/-! ## Banks and transits -/

/-- VAULT_BANK_ACCESS (R167): the lanes that the cue lists, or all, of the cue's local access are performed at their banks. -/
def execVaultBankAccess (s : State) : Host.Outcome State Fault Refusal :=
  let r : FRef := ⟨s.cue.block, s.cue.gidx, s.cue.key⟩
  .next (match (s.access? r : Option (Group × Flight × Access)) with
    | some (_, _, a) => if a.loc then s.perform r s.cue.nums else s
    | none => s).wake

/-- SEGMENT_TRANSIT_END (R180): of the page at the physical address of the cue's key. -/
def execSegmentTransitEnd (s : State) : Host.Outcome State Fault Refusal := .next (s.endTransit s.cue.key).wake

end Sys2Proof.Machine
end

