-- ==== Sys2Proof/Machine/Dispatch.lean ====
section
/-! DEFINITION. The meaning of every instruction and event: one arm for each row of spec/opcode_table.json. -/

namespace Sys2Proof.Machine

========================

**Exercise**
Keep every word the same and copy out all of the entries.

**Exercise response**
/-! ## Banks and transits -/

/-- VAULT_BANK_ACCESS (R167): the lanes that the cue lists, or all, of the cue's local access are performed at their banks. -/
def execVaultBankAccess (s : State) : Host.Outcome State Fault Refusal :=
  let r : FRef := ⟨s.cue.block, s.cue.gidx, s.cue.key⟩
  .next (match (s.access? r : Option (Group × Flight × Access)) with
    | some (_, _, a) => if a.loc then s.perform r s.cue.nums else s
    | none => s).wake

/-- SEGMENT_TRANSIT_END (R180): of the page at the physical address of the cue's key. -/
def execSegmentTransitEnd (s : State) : Host.Outcome State Fault Refusal := .next (s.endTransit s.cue.key).wake

end Sys2Proof.Machine
end

-- ==== Sys2Proof/Machine/Dispatch.lean ====
section
/-! DEFINITION. The meaning of every instruction and event: one arm for each row of spec/opcode_table.json. -/

namespace Sys2Proof.Machine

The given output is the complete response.